/-- A trip holds the module; a port command waits, is refused or is not; entries of a ring stand unread. -/
theorem test_w_HostPorts_tripped :
    let t : State := { portS [1] w0 with pow := { w0.pow with tripped := true } }
    let ring : State := (portS [1] w0).modPort .b fun r => { r with qtail := [(63, 2)] }
    t.pow.tripped = true ∧ (t.port .a).busy = false ∧ ¬ t.waitsFor .a false true ∧ t.host.wiping = false
    ∧ (t.pow.tripped = true ∧ ({ t with host := { t.host with wiping := true } } : State).host.wiping = true)
    ∧ ((1 : Nat) ≠ 13 ∧ ([16, 8, 4, 2, 1] : List Nat).find? (fun x => decide (x ≤ 13)) = some 8)
    ∧ Sparse.getD (ring.port .b).qhead 63 0 ≠ Sparse.getD (ring.port .b).qtail 63 0 ∧ ring.latent = [] := by
  unfold State.waitsFor
  decide +kernel

/-- Two parts of one word of one command wait, and a part of the next word. -/
theorem test_w_LateStores_tied :
    let x (a : Nat) : LateStore :=
      { owner := .cmd 2, core := 0, grid := 1, team := 1, place := .phys, addr := a, data := [1], released := none }
    let tied (x y : LateStore) : Prop := (x.owner = .cmd 2 ∧ y.owner = .cmd 2) ∧ y.place = x.place ∧ y.addr / 4 = x.addr / 4
    tied (x 8) (x 11) ∧ ¬ tied (x 8) (x 12) := by decide

/-- A lane of the running fragment has gone ahead of its word, which is known. -/
theorem test_w_StepRunsDecoded_early :
    let w := mw .w8 .relaxed .u32
    let x : EarlyWord := { instr := .vld w, plan := [], done := [] }
    let s : State := laneS.modAg fun a => { a with cur := { a.cur with early := some x } }
    let v : State := { s with ag := s.ag.pick 0 }
    s.ag.running = true ∧ v.ag.cur.early = some x ∧ laneS.latent = [] := by decide +kernel

/-- A collective of one packet that ends in DLV is through with its offset; one that ends in DLVF comes back. -/
theorem test_w_PacketHops_last :
    let pk (op : HopOp) := packet .collective [.addS64, op] [some 0, none] false
    ((pk .dlv).ops.getLast? = some .dlv ∧ (pk .dlv).total ≤ 0 + 1) ∧ ¬ ((pk .dlvf).ops.getLast? = some .dlv ∧ (pk .dlvf).total ≤ 0 + 1) := by
  decide

/-- Numbers that are delivered: 3, one between 2^60 and 2^60 + 1, and the sum and the sign of a block. -/
theorem test_w_FloatDelivery :
    let x : Mag := { m := 3, e := 0, sticky := false }
    let y : Mag := { m := 2 ^ 60, e := 0, sticky := true }
    x.m ≠ 0 ∧ x.Holds x.value ∧ y.m ≠ 0 ∧ 60 ≤ y.m.log2 ∧ y.Holds (2 ^ 60 + 1 / 2) ∧ Rnd.rne ≠ .dyn
    ∧ (binaryFormats.map (·.sign)).length = 6 := by
  refine ⟨by decide, rfl, by decide, by decide, ?_, by decide, rfl⟩
  unfold Mag.Holds
  decide +kernel

/-- A block whose largest value is 3 has the scale exponent -7 in E4M3; a block of zeros has none. -/
theorem test_w_QuantizationScale :
    let xs := FVal.ofInt 3 :: List.replicate 63 (FVal.ofInt 0)
    let three : Mag := { m := 3, e := 0, sticky := false }
    xs.length = 64 ∧ (∀ x ∈ xs, ∀ neg m, x = .num neg m → m.sticky = false)
    ∧ xs.getD 0 (.nan false) = .num false three ∧ three.value ≤ (448 : Rat) * pow2 (-7) ∧ (448 : Rat) * pow2 (-7 - 1) < three.value
    ∧ ∀ i < 32, xs.getD (32 + i) (.nan false) = FVal.ofInt 0 := by
  refine ⟨by decide, ?_, rfl, by decide +kernel, by decide +kernel, by decide⟩
  intro x hx neg m h
  simp only [List.mem_cons, List.mem_replicate] at hx
  rcases hx with rfl | ⟨-, rfl⟩ <;> cases h <;> rfl

theorem test_w_MatrixFloats :
    let x := Mmac.ofDesc [0, 1 + 2 ^ 16 + 2 ^ 32, 1]
    x.accType = 0 ∧ x.k ≠ 0 ∧ tyFmt .e4 = some .e4m3 ∧ tyFmt .f32 = some Fmt.f32 := by decide +kernel
/-! ### Witnesses of single clauses -/

/-- The tables of the worked example of R331, with some entries of levels 2 and 3. -/
def walkS (e2 e3 : Nat) : State :=
  let m : Memory := []
  { w0 with
    mem := (((m.writeNat 0x100000 8 0x120001).writeNat 0x120FE0 8 0x140001).writeNat 0x140000 8 e2).writeNat 0x141088 8 e3
    ctxs := [(1, { perf := false, groot := 0x100000, hroot := 0, expBase := 0, expSize := 0, slots := [], destroying := false })] }

/-- R331: the worked walk gives 0x2345_0040; an entry that is not valid, a large page, and malformed entries. -/
theorem test_w_PageWalks :
    let l (base size : Nat) : Leaf := { base := base, size := size, x := false, w := true, r := true, shr := false, port := .a }
    let at_ (e2 e3 : Nat) := (walkS e2 e3).walkCtx 1 false 0x7F00110040
    walkIs (at_ 0x141001 0x2345000F) (.ok (l 0x23450000 65536)) = true ∧ walkIs (at_ 0x141001 0x2345000E) (.error 0x11) = true
    ∧ walkIs (at_ 0x4000000F 0) (.ok (l 0x40000000 (2 ^ 21))) = true ∧ walkIs (at_ 0x4001000F 0) (.error 0x12) = true
    ∧ walkIs (at_ 0x141001 0x2345002F) (.error 0x12) = true ∧ walkIs (at_ 0x141001 0x23450001) (.error 0x12) = true
    ∧ 0x23450000 + 0x7F00110040 % 65536 = 0x23450040 ∧ (Sparse.find? (walkS 0 0).ctxs 1).isSome = true := by decide +kernel

theorem test_w_PagePermissions :
    w0.tlb = [] ∧ bits (0x40#64).toNat 63 57 = 0 ∧ bits (BitVec.ofNat 64 (ptr 4 0x40)).toNat 63 57 = 64
    ∧ walkIs (w0.walkCtx w0.who.ctx false 0x100000000) (.error 0x11) = true
    ∧ (match readOnly.walkCtx readOnly.who.ctx false 0x40 with | .ok l => Acc.allowed .fetch l && !Acc.allowed .load l | .error _ => false) = true
    ∧ 0x40 % 65536 + 8 ≤ 65536 := by decide +kernel

/-- A queue with room, a full one, and one whose oldest entry is four regions back; each role. -/
theorem test_w_LaneQueuePlaces :
    let s := busy w0
    let far := s.modAg fun a => { a with reg := { a.reg with rid := 4 } }
    s.atQueue = false ∧ s.ag.queue ≠ [] ∧ ¬ 16 ≤ s.ag.queue.length ∧ (∀ x ∈ s.ag.queue.head?, ¬ x.rid + 4 ≤ s.ag.reg.rid)
    ∧ 16 ≤ (full w0).ag.queue.length ∧ (∃ x ∈ far.ag.queue.head?, x.rid + 4 ≤ far.ag.reg.rid)
    ∧ (role .mtx s).ag.role = .mtx ∧ (role .cpy s).ag.role = .cpy ∧ s.ag.role = .gen ∧ (drop s).ag.isDrop = true ∧ s.ag.isDrop = false := by
  decide +kernel

/-- With no active lane: one destination name shares its row with another, and one does not. -/
theorem test_w_LaneGating_idle :
    let single (n : Nat) : Prop := ∀ e, laneS.entry n = some e → (laneS.myRank.row e.row).refs ≤ 1
    laneS.active { headL 8 with guard := 7 } = 0 ∧ ¬ single 8 ∧ single 6 := by
  refine ⟨by decide +kernel, fun h => absurd (h _ (show laneS.entry 8 = some { row := 0, tag := 1 } by decide +kernel)) (by decide +kernel), ?_⟩
  intro e h
  rw [show laneS.entry 6 = none by decide +kernel] at h
  cases h

/-- The packet of a LAUNCH has a poisoned byte, or lies in a fenced domain. -/
theorem test_w_DeviceLaunch_late :
    let s : State := { gs [(1, 0x40)] with poison := [0x50040 / 32] }
    let sp : AccSpec := { spaces := [0], size := 192, align := 64, acc := .load }
    ((s.checkAccesses s.tm s.who sp [{ lane := 0, ptr := s.ag.getG 1, ok := true }]).map (·.code) = some 0x21)
    ∧ s.accessFenced s.who sp [{ lane := 0, ptr := s.ag.getG 1, ok := true }] = false
    ∧ (allFenced w0).accessFenced (allFenced w0).who sp [lane0 0x40] = true := by
  refine ⟨by decide +kernel, by decide +kernel, ?_⟩
  have h : goodPieces ((allFenced w0).pieces (allFenced w0).who .load (lane0 0x40).ptr 192 0)
      = [{ place := .phys, addr := 0x50040, len := 192, ptr := 0x40, shr := false }] := by decide +kernel
  have hl : upTo (0x50040 / 128) ((0x50040 + 192 + 127) / 128) = [0xA00, 0xA01] := by decide +kernel
  simp only [State.accessFenced, List.any_cons, List.any_nil, show (lane0 0x40).lane = 0 from rfl, h, State.homeFenced, hl, line_fenced, allFenced_fenced]
  simp

/-- An entry whose pointer is not global, or not aligned; whose packet is absent, or illegal; or whose gang has retired. -/
theorem test_w_LaunchRejections :
    let i (p : Nat) : QueueItem := itemAt p
    let g : State := { packed w0 with fab := { w0.fab with gangs := [{ gang := 5, ctx := 1, rank := 0, enc := false, deadline := 0, registered := [], retired := true }] } }
    let p : LaunchPacket := { placePacket with gang := true, gangid := 5 }
    isGlobal (i (ptr 1 0)).ptr = false ∧ (isGlobal (i 0x1008).ptr = true ∧ (i 0x1008).ptr.toNat % 64 ≠ 0)
    ∧ (match w0.readPacket (i 0x100000000) with | .error c => c == 0x11 | .ok _ => false) = true
    ∧ (match w0.readPacket (i 0x1000) with | .ok p => !p.legal true | .error _ => false) = true
    ∧ p.legal false = true ∧ g.gangRefused p = true ∧ w0.gangRefused p = false
    ∧ ptrSpace (BitVec.ofNat 64 (ptr 4 0x40)) = 4 ∧ ptrRank (BitVec.ofNat 64 (ptr 4 0x40)) = 0 ∧ (packed w0).launchable 1 = true := by decide +kernel

/-- A packet that is legal, and two that are not. -/
theorem test_w_PacketLegality :
    placePacket.legal true = true ∧ ({ placePacket with warps := 49, roles := List.replicate 49 .gen } : LaunchPacket).legal true = false
    ∧ ({ placePacket with hdone := BitVec.ofNat 64 (ptr 4 0x40) } : LaunchPacket).legal false = false
    ∧ ({ placePacket with hdone := BitVec.ofNat 64 (ptr 4 0x40) } : LaunchPacket).legal true = true := by decide +kernel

---

Check each line of the material for the word "sticky". Copy the ones that have it.

    let x : Mag := { m := 3, e := 0, sticky := false }
    let y : Mag := { m := 2 ^ 60, e := 0, sticky := true }
    let three : Mag := { m := 3, e := 0, sticky := false }
    xs.length = 64 ∧ (∀ x ∈ xs, ∀ neg m, x = .num neg m → m.sticky = false)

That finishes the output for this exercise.